2. Концентрирование вируса и отделение белков с молекулярной массой менее 100 kD с использованием УПМ-500П мембраны (с размером пор примерно 30-40 нм). Конечный объем образца после данной стадии - 10 мл (100-кратное концентрирование).

3. Отмывка вируса от остаточных белков с молекулярной массой менее 100 kD. Вируссодержащую жидкость концентрировали еще в 10 раз с использованием мембраны УПМ-500П и промывали 150 мл 0,05 М фосфатного буфера, содержащего 0,15 M NaCl.

Таким образом, был получен 1 мл частично очищенного вируса краснухи.

3. Получение, клонирование и характеристика кДНК фрагмента генома вируса краснухи 24S РНК. Для выделения РНК вируса краснухи было взято 200 мкл частично очищенного вируса. Вирусную РНК очищали, используя стандартный набор реагентов для выделения РНК (SV total RNA isolation system, фирма Promega, США). Процедуру выделения проводили согласно инструкции, прилагаемой к набору. Обратную транскрипцию проводили с помощью фермента обратной транскриптазы AMV (Promega) в 10 мкл в течение 1 часа при 45^oC с олигонуклеотидом RubRT oligo - ctatacagcaacaggtg.

Амплификацию кДНК фрагмента (24S РНК вируса краснухи) проводили методом цепной полимеразной реакции (PCR) в конечном объеме 50 мкл в термоциклере Research Minicycler, model MJ с 3 мкл образца (разведенного в 5 раз), полученного в предыдущей реакции со смесью полимераз Taq/Pfu в количестве 5u/0,1u. Праймеры, условия проведения PCR и компьютерный анализ образующихся PCR-фрагментов приведены ниже.

Прямой праймер - (Rub6428F) gtcacacccaccgttgtttcgcc, 6428 - порядковый номер начального нуклеотида 24S РНК вируса краснухи.

Обратный праймер - (Rub9755R) ctatacagcaacaggtgcggggatcta, 9755 - порядковый номер конечного нуклеотида 24S РНК вируса краснухи.

Результаты компьютерного анализа образующихся кДНК фрагментов при использовании данных праймеров и условий проведения реакции представлены на фиг 1.

Фиг. 1. Фрагменты кДНК, образующиеся в результате PCR при использовании данных праймеров и указанных (табл. 1) условий проведения реакции. Соответствие прямого и обратного праймеров геномной кДНК (24S РНК) вируса краснухи представлено на фиг. 2 и 3.

Фиг. 2. Участок кДНК, соответствующий праймеру Rub64287.

Фиг. 3. Участок кДНК, соответствующий праймеру Rub9755R.

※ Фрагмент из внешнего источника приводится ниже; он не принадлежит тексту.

/-- R178. -/
def VanUnit.afterReset : VanUnit :=
  { window := none, offer := .none_, offerRef := 0, voidMark := false, retryAt := none, hold := false,
    target := false, holdSerial := 0, selfTestBike := 0 }

/-- R189. -/
def LocalPort.afterReset : LocalPort :=
  { response := none, readMark := false, events := [], overflow := false, shiftedOut := [] }

/-- R189. -/
def TerminalStore.afterReset : TerminalStore :=
  { stationId := 0, active := Tariff.empty, staging := Tariff.empty, timAt := none, trfAt := none, trfIndex := 0 }

/-- The station at the release of a full reset with these straps and raw sensor levels: every block in the state its
chapter's reset rule gives (R21, R36, R48, R72, R87, R103, R104, R125, R148, R164, R178, R189). -/
def State.atRelease (straps : Straps) (boltReadsOpen beamABroken beamBBroken : Bool) (pending : List Instr) : State :=
  { straps := straps,
    clock := { ms := 0, us := 0 },
    line := Line.afterReset straps,
    peers := PeerTable.afterReset straps,
    time := Timebase.afterReset,
    dock := Dock.afterReset straps boltReadsOpen beamABroken beamBBroken,
    tag := TagPort.afterReset straps,
    card := CardPort.afterReset,
    view := MemberView.afterReset,
    hire := HireController.afterReset,
    settle := SettlementUnit.afterReset,
    fault := FaultUnit.afterReset straps,
    van := VanUnit.afterReset,
    port := LocalPort.afterReset,
    terminal := TerminalStore.afterReset,
    pending := pending }

/-- The straps of `State.reset`: a POST strapped 1 at 62,500 bit/s (DESIGN CHOICE, log 1). -/
def Straps.ofReset : Straps := { role := .post, number := 1, rateHigh := false }

/-- The machine right after reset: the release of a full reset of the post of `Straps.ofReset`, its bolt sensor
reading closed and its beams clear (DESIGN CHOICE, log 1), with no command waiting. -/
def State.reset : State := State.atRelease Straps.ofReset false false false []

end Sys2Proof.Machine
end

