-- ==== Sys2Proof/Machine/CardEvents.lean ====
section
/-! DEFINITION. The commands of the card port (chapter 6, POST role): characters and the record gap. -/

namespace Sys2Proof.Machine

/-- The error of a character, if any; a framing error withholds the data, so it is named first (R88). -/
def cardCharError (c : CardChar) : Option Unreadable :=
  if !c.stopIdle then some .framing else if parityError c then some .parity else none

/-- The record becomes void with the reason of its first error (R89). -/
def State.voidRecord (reason : Unreadable) (s : State) : State :=
  { s with card := { s.card with assembler := .void, voidReason := some reason, chars := [], captureHeld := false } }

/-- A character without error is appended; the sixteenth completes the record and stamps the card slot (R89), and the
button held test answers for that capture (R61). -/
def State.collectCharacter (data : Byte) (s : State) : State :=
  if s.card.chars.length + 1 = 16 then
    { s with
      card := { s.card with
        assembler := .complete, chars := s.card.chars ++ [data]
        captureHeld := s.buttonHeld s.clock.ms } }.stamp .card
  else { s with card := { s.card with assembler := .collecting, chars := s.card.chars ++ [data] } }

/-- The record assembler takes a character (R89). -/
def State.assemble (c : CardChar) (s : State) : State :=
  match s.card.assembler, cardCharError c with
  | .idle, none => s.collectCharacter c.data
  | .collecting, none => s.collectCharacter c.data
  | .idle, some reason => s.voidRecord reason
  | .collecting, some reason => s.voidRecord reason
  | .complete, _ => (s.voidRecord .overrun).consume .card
  | .void, _ => s

/-- A character decoded from the card link: the gap timer restarts (R88, R89). -/
def State.cardReceives (c : CardChar) (s : State) : State :=
  { s with card := { s.card with gapAt := some (s.clock.ms + 5), waitsIdle := !c.stopIdle } }.assemble c

/-- CARD_CHARACTER (R45, R88, R89). -/
def execCardCharacter (c : CardChar) (s : State) : Host.Outcome State Fault Refusal :=
  answerNext (if s.isPost then s.cardReceives c else s)

/-- An unreadable record (R91): the run count, READER at 8, and then "card unreadable" for the hire controller. -/
def State.recordUnreadable (s : State) : State :=
  let counted := { s with card := { s.card with unreadableRun := min (s.card.unreadableRun + 1) 8 } }
  (if counted.card.unreadableRun = 8 then counted.raisePost .reader else counted).takeUnreadable

/-- A good record (R91): the run count and READER clear, and the hire controller takes it with the button held test's
answer for its capture. -/
def State.recordGood (card : CardRecord) (held : Bool) (s : State) : State :=
  ({ s with card := { s.card with unreadableRun := 0 } }.clearPost .reader).takeCard card held

/-- The assembler is IDLE with nothing held. -/
def State.assemblerIdle (s : State) : State :=
  { s with card := { s.card with assembler := .idle, voidReason := none, chars := [], gapAt := none, captureHeld := false } }

/-- The record gap ends a record, which is judged (R89, R90). -/
def State.recordEnds (s : State) : State :=
  match s.card.assembler with
  | .idle => s.assemblerIdle
  | .collecting => s.assemblerIdle.recordUnreadable
  | .void => s.assemblerIdle.recordUnreadable
  | .complete =>
    (match cardRecordOf s.card.chars with
     | .ok card => (s.assemblerIdle.consume .card).recordGood card (s.time.card.isSome && s.card.captureHeld)
     | .error _ => (s.assemblerIdle.consume .card).recordUnreadable)

/-- RECORD_GAP (R89 to R91, R105). -/
def execRecordGap (s : State) : Host.Outcome State Fault Refusal :=
  answerNext
    (match s.card.gapAt with
     | some due => (s.reachMs due).recordEnds
     | none => s)

end Sys2Proof.Machine
end

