-- ==== Sys2Proof/Machine/HireEvents.lean ====
section
/-! DEFINITION. The timers of the lookup, the claim list and the hire controller (chapters 6 and 7). -/

namespace Sys2Proof.Machine

/-- The lookup's timer expires (R101, R109). -/
def State.lookupDue (s : State) : State :=
  match s.view.lookup with
  | some l =>
    let reached := s.reachMs l.expiresAt
    let ended := { reached with view := { reached.view with lookup := none } }
    if ended.hire.state = .lookup then ended.lookupExpires l.card else ended
  | none => s

/-- LOOKUP_TIMER_EXPIRY (R101, R109). -/
def execLookupTimerExpiry (s : State) : Host.Outcome State Fault Refusal := answerNext s.lookupDue

/-- CLAIM_AGE_EXPIRY (R111): the oldest claim leaves the list 30,000 ms after it was heard. -/
def execClaimAgeExpiry (s : State) : Host.Outcome State Fault Refusal :=
  answerNext
    (match s.hire.claims with
     | c :: rest =>
       let reached := s.reachMs (c.heard + 30000)
       { reached with hire := { reached.hire with claims := rest } }
     | [] => s)

/-- The claim window's expiry instant, while the state is CLAIMING (R112). -/
def State.claimWindow (s : State) : Option Ms :=
  if s.hire.state = .claiming then s.hire.record.bind HireRecord.windowAt else none

/-- CLAIM_WINDOW_EXPIRY (R113, R115). -/
def execClaimWindowExpiry (s : State) : Host.Outcome State Fault Refusal :=
  answerNext
    (match s.claimWindow with
     | some due => ((s.reachMs due).onRecord (fun r => { r with windowAt := none })).claimWindowEnds
     | none => s)

/-- The settle procedure's expiry instant (R121). -/
def State.settleDue (s : State) : Option Ms :=
  if s.hire.state = .releasing then s.hire.record.bind HireRecord.settleAt else none

/-- The settle timer expires: a count of 6 or more cancels the hire, a lower one is a take (R121). -/
def State.settleEnds (s : State) : State :=
  if 6 ≤ s.dock.count then s.enterCancelling none else s.treatAsTaken

/-- SETTLE_TIMER_EXPIRY (R118, R121, R122). -/
def execSettleTimerExpiry (s : State) : Host.Outcome State Fault Refusal :=
  answerNext
    (match s.settleDue with
     | some due => (s.reachMs due).settleEnds
     | none => s)

end Sys2Proof.Machine
end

Фрагмент длиной 3300 оснований очищали методом электрофореза в 0,8% агарозе и клонировали в вектор pGEM-T (Promega) по методу Sanger с набором реактивов Bst seq kit (laboratory of Molecular Genetics, США). Сравнение клонированной последовательности кДНК 24S РНК вируса краснухи проводили с имеющимися аналогичными последовательностями (Gene Bank, США) - клон Ru-5 и 24S РНК вируса краснухи (штамм RA-27/3). Результаты представлены на фиг. 4.

На фиг. 4 изображены: 1 - линия, представляющая собой результат компьютерного анализа исследуемых нуклеотидных последовательностей, на которой светлые участки соответствуют различающимся нуклеатидам среди представленных последовательностей; 2 - консенсусная кДНК с расположенной под ней шкалой - результат компьютерного анализа трех различных последовательностей, представленных ниже; 3 - 24S кДНК клон RU5; 4 - 24S кДНК клон RA 27/3; 5 - исследуемая (Artificial) нуклеотидная последовательность.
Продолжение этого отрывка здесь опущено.